VON OLIVER GRISS

Als die Meister-Löwen im Mai 1966 nach dem 1:1 gegen den Hamburger SV in Edelkarossen zum Marienplatz rollten und sich vor Zehntausenden feiern ließen, saß im Porsche-Cabrio neben Torjäger Rudi Brunnenmeier ein junger Giesinger: Michael Graeter.

Er war dabei, als die Löwen deutsche Meister wurden. Jetzt, 60 Jahre später, will er selbst Verantwortung übernehmen. Graeter, später einer der bekanntesten Gesellschaftsreporter Deutschlands und Vorbild für „Baby Schimmerlos“ in der Kultserie Kir Royal, ist heute 84 – aber kein bisschen leise. Das Lebensmitglied („Ich bin im Glasscherbenviertel Giesing aufgewachsen“) kandidiert für den Münchner Stadtrat. Und: Er will in den Verwaltungsrat von 1860. Das db24-Interview:

db24: Herr Graeter, fangen wir mit Ihren politischen Plänen an: Sie wollen für die München-Liste in den Stadtrat: Warum?

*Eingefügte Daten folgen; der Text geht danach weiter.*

-- ==== Sys2Proof/Tests/Slice0.lean ====
section
/-! SUPPORT. Tests: ill-formed commands refused, values the spec works out, and for each obligation states and operands that
meet its hypotheses. -/

set_option maxRecDepth 20000

namespace Sys2Proof.Tests

open Sys2Proof Sys2Proof.Machine

/-! ## Well-formed commands -/

/-- A well-formed command of each constructor. -/
theorem test_wf_accepts_1 :
    [.registerWrite 0 0 4 false 0,
      .lowHalfReadLatch 0 0,
      .lowHalfWriteStage 0 0 0,
      .statusMirrorRead 0 0 0,
      .glbLockWrite 0 0,
      .cmdSqEnableWrite 0 0 0,
      .cmdCqEnableWrite 0 0 0,
      .completionRingClosed 0,
      .eventRingEnableWrite 0 0 0,
      .commandTailDoorbell 0 0 0 0,
      .completionHeadDoorbell 0 0 0 0,
      .eventHeadDoorbell 0 0 0 0,
      .fenceDoorbell 0 0 0 0,
      .ethTxTailDoorbell 0 0 0,
      .ethRxTailDoorbell 0 0 0,
      .commandFetch {},
      .commandDispatch {},
      .replyWrite 0 {} false,
      .msixHoldoffExpiry 0,
      .eventWrite [] [],
      .nop 0 {},
      .functionSet 0 {},
      .hostLinkTrained 0 0 0 false {},
      .clientPresenceChange false 0 false,
      .viewSlopeLoad 0 {}].all (fun i : Instr => i.wf) = true := by decide

/-- A well-formed command of each constructor. -/
theorem test_wf_accepts_2 :
    [.viewCorrectionLoad 0 {},
      .regionGridSet 0 {},
      .regionGridSwitch {},
      .layerDefine 0 {},
      .layerGeometry 0 {},
      .layerColour 0 {},
      .regionLayersRead 0 {},
      .trastosPacketArrival 0 [] false,
      .holeLossWaitExpiry 0,
      .unitIncompleteExpiry 0 0 0,
      .unitInflated 0,
      .trsMarkerMissing 0,
      .streamBind 0 {},
      .trastosSubmit 0 {},
      .kekEstablish 0 {},
      .keyLoad 0 {},
      .keyPublicRead 0 {},
      .decodeAssign 0 {},
      .decodeStart 0 0 false,
      .pictureOutput 0 0 { w := 0, h := 0, bits := 8, chroma := 0 },
      .regionSelect,
      .fillComplete 0,
      .synthesisStart 0,
      .demandLineArrival 0 [] 0,
      .launchRequest 0].all (fun i : Instr => i.wf) = true := by decide

/-- A well-formed command of each constructor. -/
theorem test_wf_accepts_3 :
    [.pieceReady 0,
      .rayBufferDrained 0 0,
      .synthesisEnd 0 {},
      .rayProbe 0 {},
      .checkRegionDefine 0 {},
      .sqcSignatureLoad 0 {},
      .sqcCapture 0 {},
      .captureTimeout 0 {},
      .clampBoundary 0,
      .applicationPoint {},
      .copyForwardDone 0 0,
      .freeRunEntry 0,
      .freeRunBoundary 0,
      .clampArm 0 {},
      .fenceArm 0 {},
      .layerDamage 0 {},
      .regionDirty 0 {},
      .burstStart { q := 0 },
      .burstEnd 0,
      .gateCloseSplit 0 0,
      .classCreditTick,
      .gateListStart 0,
      .accountingIntervalEnd,
      .delayBreach 0,
      .histogramSample].all (fun i : Instr => i.wf) = true := by decide

/-- A well-formed command of each constructor. -/
theorem test_wf_accepts_4 :
    [.classSet 0 {},
      .guaranteeSet 0 {},
      .regionMapSet 0 {},
      .gateListSet 0 {},
      .schedStatsRead 0 {},
      .backchannelCredit 0 0 {},
      .backchannelTe 0 0,
      .tePinEdge 0 false,
      .backchannelRow 0 0 0,
      .backchannelStatus 0 0 0 0 0,
      .backchannelNak 0 0 0,
      .backchannelTrain 0 0 0 0,
      .descriptorReceived 0 (List.replicate 128 0),
      .holdReceived 0,
      .releaseReceived 0,
      .holdLimitExpiry 0,
      .underrun 0 0,
      .backchannelLockLoss 0 0 0,
      .backchannelRelock 0 false,
      .laneRemoval false 0 0,
      .laneMapApply false 0 0 0,
      .trainingLimitExpiry (.panel),
      .haltedRetryExpiry none,
      .linkLeaveActive,
      .linkReset 0 {}].all (fun i : Instr => i.wf) = true := by decide

/-- A well-formed command of each constructor. -/
theorem test_wf_accepts_5 :
    [.laneService 0 {},
      .quietEntry 0,
      .adaptationStep 0 0 ⟨List.replicate 12 0, [0, 0, 0]⟩ 0,
      .eyeSetComplete 0 [(1, 1), (1, 1), (1, 1)] 0 0 0,
      .laneMeasure 0 {} [],
      .laneTxSet 0 {},
      .engineFault 0 [] 1 0,
      .lockstepWatchdogExpiry 0 0 0,
      .baySelfTest 0 [],
      .bentWake,
      .bentClockChange 0,
      .drainComplete false 0 false [],
      .bentRetireImmediate 0 3 [],
      .bayService 0 {},
      .bentService 0 {},
      .wallConfigure 0 {},
      .helloSend 0,
      .helloReceived 0 (List.replicate 16 0),
      .worvelPacketReceived 0 [],
      .worvelCredit 0 0,
      .timeExchange 0 0 0 0 0,
      .summarySend,
      .memberTimeout 0,
      .voteCutoff 0,
      .masterDecide 0].all (fun i : Instr => i.wf) = true := by decide

/-- A well-formed command of each constructor. -/
theorem test_wf_accepts_6 :
    [.wallDecisionLost 0 0,
      .worvelPortLoss 0,
      .ethFrameReceived 0 {} [] 0,
      .ethFrameTransmit 0 {} 0 false 0,
      .pauseReceived 0 none [],
      .ethLinkState 0 false 0 {},
      .preemptVerifyRetry 0 false,
      .ethGateListStart 0 {},
      .ethRingSet 0 {},
      .ethGateListSet 0 {},
      .ptpLoadO 0 {},
      .ptpStep 0 {},
      .ptpLoadRho 0,
      .triggerArmWrite 0 0 0 {},
      .triggerFire 0 {},
      .captureEdge 0 false,
      .capTimeRead 0 0,
      .ptpNowRead 0,
      .dramRequestAccept 0 false false [],
      .dramRequestServe 0 0 0 0,
      .refreshDue 0,
      .mr4Poll 0 0,
      .selfRefreshEntry 0,
      .selfRefreshExit 0,
      .opPointChange 0].all (fun i : Instr => i.wf) = true := by decide

/-- A well-formed command of each constructor. -/
theorem test_wf_accepts_7 :
    [.gatheringStep 0 [] [],
      .channelMapOut 0 1,
      .windowSet 0 {},
      .dramOpSet 0 {},
      .dramTrain 0 {} [] [],
      .channelService 0 {} false,
      .compressionJobStart 0,
      .compressionJobEnd 0 {},
      .scarfDeflateWaitExpiry 0,
      .compJob 0 {},
      .blitJob 0 {},
      .blockJobStart,
      .blockWatermark,
      .blockJobEnd {},
      .vinSample 0 0,
      .governorStep 1 0,
      .domainSleep 0 1,
      .domainWake 0,
      .powerFailure,
      .powerFailRecordCommit,
      .powerFailRecovery,
      .undervoltageLockout,
      .powerOn {},
      .vinOvervoltage,
      .vinReversed false {}].all (fun i : Instr => i.wf) = true := by decide

/-- A well-formed command of each constructor. -/
theorem test_wf_accepts_8 :
    [.powerStateSet 0 {} false,
      .hibernateWake 0,
      .aonTimerExpiry,
      .sensorConversion 0 0,
      .zoneStep 0,
      .shutTrip 0,
      .shutNvmProgramEnd false,
      .thermalSet 0 {},
      .thermalSample 0 {} [],
      .calibration false 0 [] false,
      .trimSlewTick 0 none,
      .ageingMeasure 0 [0, 0, 0, 0],
      .truingPassDue,
      .truingBent none none [],
      .recordCommit,
      .journalReclaim,
      .sectorEraseDone,
      .splSectorRetired false,
      .journalBootScan false [] [],
      .firmwareBootVerify {},
      .trialConfirmExpiry,
      .calRun 0 {},
      .calRollback 0 {},
      .truingRun 0 {},
      .splRead 0 {}].all (fun i : Instr => i.wf) = true := by decide

/-- A well-formed command of each constructor. -/
theorem test_wf_accepts_9 :
    [.fwWrite 0 {},
      .fwActivate 0 {},
      .counterEvent 0 0,
      .pfcValWrite 0 0 0,
      .pfcPairLowRead 0 0,
      .meterWindowEnd (List.replicate 76 0),
      .pfcMeterCfgWrite 0 0,
      .pfcSnapWrite 0 0,
      .pfcFreezeWrite 0 0,
      .pfcSnapTimeRead 0,
      .taggedRayRecord 0 0 0 0 0 0 0 0 [0, 0, 0, 0, 0],
      .preciseRecord 0 0 0 0,
      .recordBufferWrite,
      .pfcBufConfigWrite 0 false 0,
      .pfcProgram 0 {},
      .pfcSnapshot 0 {},
      .sampleDrain 0 {},
      .coldReset 1 {},
      .warmReset 3,
      .functionLevelReset 0 false,
      .resetPinAssert false false,
      .perstAssert false,
      .firmwareWatchdogExpiry,
      .stateRamParityError false 0 0,
      .uncoreFault 0 []].all (fun i : Instr => i.wf) = true := by decide

/-- A well-formed command of each constructor. -/
theorem test_wf_accepts_10 :
    [.moduleReset 0 {},
      .blockReset 0 {},
      .reportRead 0 {},
      .ledgerSnapshot 0 {},
      .smbusStatusRead false,
      .smbusBootStatus,
      .smbusTempMax,
      .smbusVin,
      .smbusWake 0,
      .smbAlert,
      .jtagInstruction 0,
      .refFallback,
      .linkResetTimeout,
      .protocolError 0 1 0,
      .worvelTrain 0 0 0 0 none false,
      .worvelLaneMap 0 0,
      .txTapStep 0,
      .bar4Access 0 0 false [] 0,
      .ringWindowWrite 0 0 0 0 []].all (fun i : Instr => i.wf) = true := by decide

/-- Commands that each break one check of `Instr.wf`. -/
theorem test_wf_refuses_1 :
    [.registerWrite 16 0 4 false 0,
      .registerWrite 0 0x2000000 4 false 0,
      .registerWrite 0 0 99 false 0,
      .registerWrite 0 2 4 false 0,
      .registerWrite 0 0 4 false (2 ^ 32),
      .lowHalfReadLatch 16 0,
      .lowHalfReadLatch 0 0x2000000,
      .lowHalfReadLatch 0 2,
      .lowHalfWriteStage 16 0 0,
      .lowHalfWriteStage 0 0x2000000 0,
      .lowHalfWriteStage 0 2 0,
      .lowHalfWriteStage 0 0 (2 ^ 32),
      .statusMirrorRead 16 0 0,
      .statusMirrorRead 0 200 57,
      .glbLockWrite 16 0,
      .glbLockWrite 0 (2 ^ 32),
      .cmdSqEnableWrite 16 0 0,
      .cmdSqEnableWrite 0 256 0,
      .cmdSqEnableWrite 0 0 (2 ^ 32),
      .cmdCqEnableWrite 16 0 0,
      .cmdCqEnableWrite 0 256 0,
      .cmdCqEnableWrite 0 0 (2 ^ 32),
      .completionRingClosed 256,
      .eventRingEnableWrite 16 0 0,
      .eventRingEnableWrite 0 16 0].all (fun i : Instr => !i.wf) = true := by decide

/-- Commands that each break one check of `Instr.wf`. -/
theorem test_wf_refuses_2 :
    [.eventRingEnableWrite 0 0 (2 ^ 32),
      .commandTailDoorbell 16 0 0 0,
      .commandTailDoorbell 0 16 0 0,
      .commandTailDoorbell 0 0 4096 0,
      .commandTailDoorbell 0 0 0 (2 ^ 64),
      .completionHeadDoorbell 16 0 0 0,
      .completionHeadDoorbell 0 16 0 0,
      .completionHeadDoorbell 0 0 32 0,
      .completionHeadDoorbell 0 0 0 (2 ^ 64),
      .eventHeadDoorbell 16 0 0 0,
      .eventHeadDoorbell 0 16 0 0,
      .eventHeadDoorbell 0 0 32 0,
      .eventHeadDoorbell 0 0 0 (2 ^ 64),
      .fenceDoorbell 16 0 0 0,
      .fenceDoorbell 0 16 0 0,
      .fenceDoorbell 0 0 160 0,
      .fenceDoorbell 0 0 0 (2 ^ 64),
      .ethTxTailDoorbell 16 0 0,
      .ethTxTailDoorbell 0 16 0,
      .ethTxTailDoorbell 0 0 (2 ^ 64),
      .ethRxTailDoorbell 16 0 0,
      .ethRxTailDoorbell 0 16 0,
      .ethRxTailDoorbell 0 0 (2 ^ 64),
      .commandFetch { mem := [(1, 0), (0, 0)] },
      .commandDispatch { mem := [(1, 0), (0, 0)] }].all (fun i : Instr => !i.wf) = true := by decide

/-- Commands that each break one check of `Instr.wf`. -/
theorem test_wf_refuses_3 :
    [.replyWrite 256 {} false,
      .msixHoldoffExpiry 1536,
      .eventWrite [16] [],
      .eventWrite [] [16],
      .nop 0 { mem := [(1, 0), (0, 0)] },
      .functionSet 0 { mem := [(1, 0), (0, 0)] },
      .hostLinkTrained 2 0 0 false {},
      .hostLinkTrained 0 16 0 false {},
      .hostLinkTrained 0 0 17 false {},
      .hostLinkTrained 0 0 0 false { inverted := 65536 },
      .hostLinkTrained 0 0 0 false { precoded := 65536 },
      .hostLinkTrained 0 0 0 false { rxPrecoded := 65536 },
      .clientPresenceChange false 16 false,
      .viewSlopeLoad 0 { mem := [(1, 0), (0, 0)] },
      .viewCorrectionLoad 0 { mem := [(1, 0), (0, 0)] },
      .regionGridSet 0 { mem := [(1, 0), (0, 0)] },
      .regionGridSwitch { mem := [(1, 0), (0, 0)] },
      .layerDefine 0 { mem := [(1, 0), (0, 0)] },
      .layerGeometry 0 { mem := [(1, 0), (0, 0)] },
      .layerColour 0 { mem := [(1, 0), (0, 0)] },
      .regionLayersRead 0 { mem := [(1, 0), (0, 0)] },
      .trastosPacketArrival 8 [] false,
      .holeLossWaitExpiry 64,
      .unitIncompleteExpiry 64 0 0,
      .unitInflated 8].all (fun i : Instr => !i.wf) = true := by decide

/-- Commands that each break one check of `Instr.wf`. -/
theorem test_wf_refuses_4 :
    [.trsMarkerMissing 16,
      .streamBind 0 { mem := [(1, 0), (0, 0)] },
      .trastosSubmit 0 { mem := [(1, 0), (0, 0)] },
      .kekEstablish 0 { mem := [(1, 0), (0, 0)] },
      .keyLoad 0 { mem := [(1, 0), (0, 0)] },
      .keyPublicRead 0 { mem := [(1, 0), (0, 0)] },
      .decodeAssign 0 { mem := [(1, 0), (0, 0)] },
      .decodeStart 16 0 false,
      .decodeStart 0 5 false,
      .pictureOutput 16 0 { w := 0, h := 0, bits := 8, chroma := 0 },
      .pictureOutput 0 99 { w := 0, h := 0, bits := 8, chroma := 0 },
      .pictureOutput 0 0 { w := 1, h := 1, bits := 8, chroma := 0, pic := some { w := 2, h := 2, chroma := 0, bits := 8, luma := [1, 2, 3] } },
      .pictureOutput 0 0 { w := 1, h := 1, bits := 8, chroma := 0, pic := some { w := 1, h := 1, chroma := 0, bits := 8, luma := [1], cb := [1] } },
      .pictureOutput 0 0 { w := 1, h := 1, bits := 8, chroma := 0, pic := some { w := 2, h := 2, chroma := 1, bits := 8, luma := [1, 2, 3, 4], cb := [1, 2], cr := [1, 2] } },
      .pictureOutput 0 0 { w := 1, h := 1, bits := 8, chroma := 0, pic := some { w := 1, h := 1, chroma := 2, bits := 8, luma := [1], cb := [1], cr := [] } },
      .pictureOutput 0 0 { w := 1, h := 1, bits := 8, chroma := 0, pic := some { w := 1, h := 1, chroma := 3, bits := 8, luma := [1] } },
      .pictureOutput 0 0 { w := 1, h := 1, bits := 8, chroma := 3 },
      .fillComplete 64,
      .synthesisStart 64,
      .demandLineArrival 64 [] 0,
      .demandLineArrival 0 [2 ^ 36] 0,
      .launchRequest 64,
      .pieceReady 65536,
      .rayBufferDrained 64 0,
      .synthesisEnd 64 {}].all (fun i : Instr => !i.wf) = true := by decide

MICHAEL GRAETER (84): Was in unserer Stadt passiert, da stehen mir die Haare zu Berge. Wenn ich nur an die Hollywood-Radwege denke, ich habe gedacht Picasso ist nochmal aus dem Grab gestiegen und hat die Lindwurmstraße bunt bemalt. Sowas kann man nicht machen. Das ist Anti-München, dass ich so wütend bin. Deswegen will ich Stadtrat werden. Ich muss den Burschen und Mädels mal klarmachen, wie eine Stadt funktioniert. So jedenfalls nicht! Und wenn man gegen das Auto vorgeht, die aber selber auch brav Auto fahren. So werden alle guten Leute verjagt, die am Rand von München oder in anderen Stadtteilen leben. Diese Menschen kommen nicht mehr in die Stadt, weil sie keinen Parkplatz finden. Diese Dinge will ich anprangern, weil ich mich längst noch nicht müde fühle.

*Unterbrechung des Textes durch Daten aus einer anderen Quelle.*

/-- A firmware bank as shipped: programmed and verified (R548). Its content is the model's own. -/
def shippedFirmware : Firmware :=
  { header := natBe 4 0x454C4657 ++ natBe 4 1 ++ natBe 8 1 ++ natBe 4 0 ++ natBe 4 64 ++ List.replicate 40 0
    code := [], signature := [], signer := 1, sig := ⟨[(5, 8)], true⟩ }

/-- The machine right after reset (R511: entry to BOOT), as shipped (R548). -/
def State.reset : State := { nvm := { fw := #v[some shippedFirmware, some shippedFirmware] } }

end Sys2Proof.Machine
end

db24: Von welchem Listenplatz aus starten Sie denn?

Ich bin auf Platz 12 zu finden. Mein Wahlkampf-Manager hat mir gesagt, dass er es schade findet, dass ich so weit hinten bin. Mir ist das aber egal. Es ist ja klar, dass die Gründer dieser Vereinigung vorne sein wollen und müssen. Einer hat ja ganz am Anfang geschrieben: “Jetzt gibt es zwei bekannte Namen im Stadtrat: Der eine ist Dieter Reiter, der andere Michael Graeter” (lacht). Mein Ur-Slogan ist: München zuliebe. Ich bin ja ein Polit-Baby, ich bin kein Profi. Aber ich weiß, was in unserer Stadt komplett aus dem Ruder läuft. Schauen Sie: Die Stadt ist komplett verschuldet, hat keinen Euro mehr in der Tasche.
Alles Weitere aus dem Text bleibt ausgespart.